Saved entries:

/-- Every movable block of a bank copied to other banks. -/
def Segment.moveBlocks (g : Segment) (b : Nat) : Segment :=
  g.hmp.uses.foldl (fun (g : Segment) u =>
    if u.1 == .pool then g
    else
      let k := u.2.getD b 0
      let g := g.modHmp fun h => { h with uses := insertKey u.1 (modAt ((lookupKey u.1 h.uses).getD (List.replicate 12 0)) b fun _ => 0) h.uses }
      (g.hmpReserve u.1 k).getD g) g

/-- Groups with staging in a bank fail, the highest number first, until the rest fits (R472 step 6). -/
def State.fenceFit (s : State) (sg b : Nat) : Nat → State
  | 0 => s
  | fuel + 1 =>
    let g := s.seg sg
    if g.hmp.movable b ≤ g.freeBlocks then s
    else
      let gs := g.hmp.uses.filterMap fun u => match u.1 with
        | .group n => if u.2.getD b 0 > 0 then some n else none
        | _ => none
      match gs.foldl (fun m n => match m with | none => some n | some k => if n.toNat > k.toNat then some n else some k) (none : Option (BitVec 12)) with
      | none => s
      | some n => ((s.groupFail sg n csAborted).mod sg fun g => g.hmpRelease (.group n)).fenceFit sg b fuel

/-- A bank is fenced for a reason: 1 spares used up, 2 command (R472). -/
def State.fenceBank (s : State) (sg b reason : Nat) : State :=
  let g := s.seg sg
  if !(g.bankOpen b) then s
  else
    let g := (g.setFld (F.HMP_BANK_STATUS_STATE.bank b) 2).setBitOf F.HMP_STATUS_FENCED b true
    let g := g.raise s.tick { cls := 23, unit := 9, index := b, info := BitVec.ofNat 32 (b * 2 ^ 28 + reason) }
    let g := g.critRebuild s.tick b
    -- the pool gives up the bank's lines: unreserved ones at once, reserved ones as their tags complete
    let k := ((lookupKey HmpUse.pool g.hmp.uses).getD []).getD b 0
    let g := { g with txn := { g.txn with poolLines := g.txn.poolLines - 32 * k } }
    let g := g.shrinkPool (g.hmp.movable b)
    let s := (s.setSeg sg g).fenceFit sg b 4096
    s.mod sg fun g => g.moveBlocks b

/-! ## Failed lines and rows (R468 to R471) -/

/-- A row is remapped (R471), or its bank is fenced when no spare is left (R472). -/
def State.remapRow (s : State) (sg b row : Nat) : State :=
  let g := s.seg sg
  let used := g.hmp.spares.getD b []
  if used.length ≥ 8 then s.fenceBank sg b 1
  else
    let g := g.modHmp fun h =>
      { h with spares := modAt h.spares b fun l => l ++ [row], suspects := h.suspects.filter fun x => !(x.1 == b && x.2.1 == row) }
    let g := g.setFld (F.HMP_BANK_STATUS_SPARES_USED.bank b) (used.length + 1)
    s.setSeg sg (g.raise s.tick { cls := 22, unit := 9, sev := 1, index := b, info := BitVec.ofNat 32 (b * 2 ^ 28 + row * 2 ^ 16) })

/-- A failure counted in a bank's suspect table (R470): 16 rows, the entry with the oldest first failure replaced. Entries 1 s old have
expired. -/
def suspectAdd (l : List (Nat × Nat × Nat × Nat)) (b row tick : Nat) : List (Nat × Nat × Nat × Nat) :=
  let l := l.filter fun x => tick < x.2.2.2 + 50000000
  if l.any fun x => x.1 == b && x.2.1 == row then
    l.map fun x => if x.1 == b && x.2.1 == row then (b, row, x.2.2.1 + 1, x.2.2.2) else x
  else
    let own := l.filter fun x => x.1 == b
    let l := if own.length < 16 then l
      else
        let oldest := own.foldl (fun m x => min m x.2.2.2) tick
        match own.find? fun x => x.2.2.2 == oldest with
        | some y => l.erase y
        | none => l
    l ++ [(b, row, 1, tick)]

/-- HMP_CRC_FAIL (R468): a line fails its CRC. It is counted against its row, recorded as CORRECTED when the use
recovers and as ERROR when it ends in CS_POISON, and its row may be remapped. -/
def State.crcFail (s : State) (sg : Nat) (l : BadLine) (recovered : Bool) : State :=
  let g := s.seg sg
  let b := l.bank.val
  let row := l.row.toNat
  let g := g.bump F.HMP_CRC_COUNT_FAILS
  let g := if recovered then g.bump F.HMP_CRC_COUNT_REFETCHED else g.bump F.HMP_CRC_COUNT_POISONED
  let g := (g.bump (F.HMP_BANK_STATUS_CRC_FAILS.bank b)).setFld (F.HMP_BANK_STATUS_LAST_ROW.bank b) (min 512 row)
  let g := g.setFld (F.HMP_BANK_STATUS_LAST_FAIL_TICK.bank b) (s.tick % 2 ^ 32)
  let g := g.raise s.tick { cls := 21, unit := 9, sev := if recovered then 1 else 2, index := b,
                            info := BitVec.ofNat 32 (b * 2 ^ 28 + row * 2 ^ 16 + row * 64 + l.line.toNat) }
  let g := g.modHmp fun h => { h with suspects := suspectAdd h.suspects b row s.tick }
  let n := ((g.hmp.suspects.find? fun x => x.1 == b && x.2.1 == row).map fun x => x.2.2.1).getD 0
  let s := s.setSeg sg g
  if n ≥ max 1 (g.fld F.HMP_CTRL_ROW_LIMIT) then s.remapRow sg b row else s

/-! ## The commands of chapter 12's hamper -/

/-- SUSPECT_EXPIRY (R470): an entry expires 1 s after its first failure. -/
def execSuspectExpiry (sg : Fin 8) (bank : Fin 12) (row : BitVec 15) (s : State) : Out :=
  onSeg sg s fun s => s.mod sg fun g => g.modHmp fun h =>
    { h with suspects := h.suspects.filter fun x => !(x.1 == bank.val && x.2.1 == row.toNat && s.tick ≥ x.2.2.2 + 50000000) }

What you are asked to do: Reprint exactly the lines above that start at the one with "g.txn with poolLines" and end at the one with "let g := if", keeping both and adding none.

Reply:
    let g := { g with txn := { g.txn with poolLines := g.txn.poolLines - 32 * k } }
    let g := g.shrinkPool (g.hmp.movable b)
    let s := (s.setSeg sg g).fenceFit sg b 4096
    s.mod sg fun g => g.moveBlocks b

/-! ## Failed lines and rows (R468 to R471) -/

/-- A row is remapped (R471), or its bank is fenced when no spare is left (R472). -/
def State.remapRow (s : State) (sg b row : Nat) : State :=
  let g := s.seg sg
  let used := g.hmp.spares.getD b []
  if used.length ≥ 8 then s.fenceBank sg b 1
  else
    let g := g.modHmp fun h =>
      { h with spares := modAt h.spares b fun l => l ++ [row], suspects := h.suspects.filter fun x => !(x.1 == b && x.2.1 == row) }
    let g := g.setFld (F.HMP_BANK_STATUS_SPARES_USED.bank b) (used.length + 1)
    s.setSeg sg (g.raise s.tick { cls := 22, unit := 9, sev := 1, index := b, info := BitVec.ofNat 32 (b * 2 ^ 28 + row * 2 ^ 16) })

/-- A failure counted in a bank's suspect table (R470): 16 rows, the entry with the oldest first failure replaced. Entries 1 s old have
expired. -/
def suspectAdd (l : List (Nat × Nat × Nat × Nat)) (b row tick : Nat) : List (Nat × Nat × Nat × Nat) :=
  let l := l.filter fun x => tick < x.2.2.2 + 50000000
  if l.any fun x => x.1 == b && x.2.1 == row then
    l.map fun x => if x.1 == b && x.2.1 == row then (b, row, x.2.2.1 + 1, x.2.2.2) else x
  else
    let own := l.filter fun x => x.1 == b
    let l := if own.length < 16 then l
      else
        let oldest := own.foldl (fun m x => min m x.2.2.2) tick
        match own.find? fun x => x.2.2.2 == oldest with
        | some y => l.erase y
        | none => l
    l ++ [(b, row, 1, tick)]

/-- HMP_CRC_FAIL (R468): a line fails its CRC. It is counted against its row, recorded as CORRECTED when the use
recovers and as ERROR when it ends in CS_POISON, and its row may be remapped. -/
def State.crcFail (s : State) (sg : Nat) (l : BadLine) (recovered : Bool) : State :=
  let g := s.seg sg
  let b := l.bank.val
  let row := l.row.toNat
  let g := g.bump F.HMP_CRC_COUNT_FAILS
  let g := if recovered then g.bump F.HMP_CRC_COUNT_REFETCHED else g.bump F.HMP_CRC_COUNT_POISONED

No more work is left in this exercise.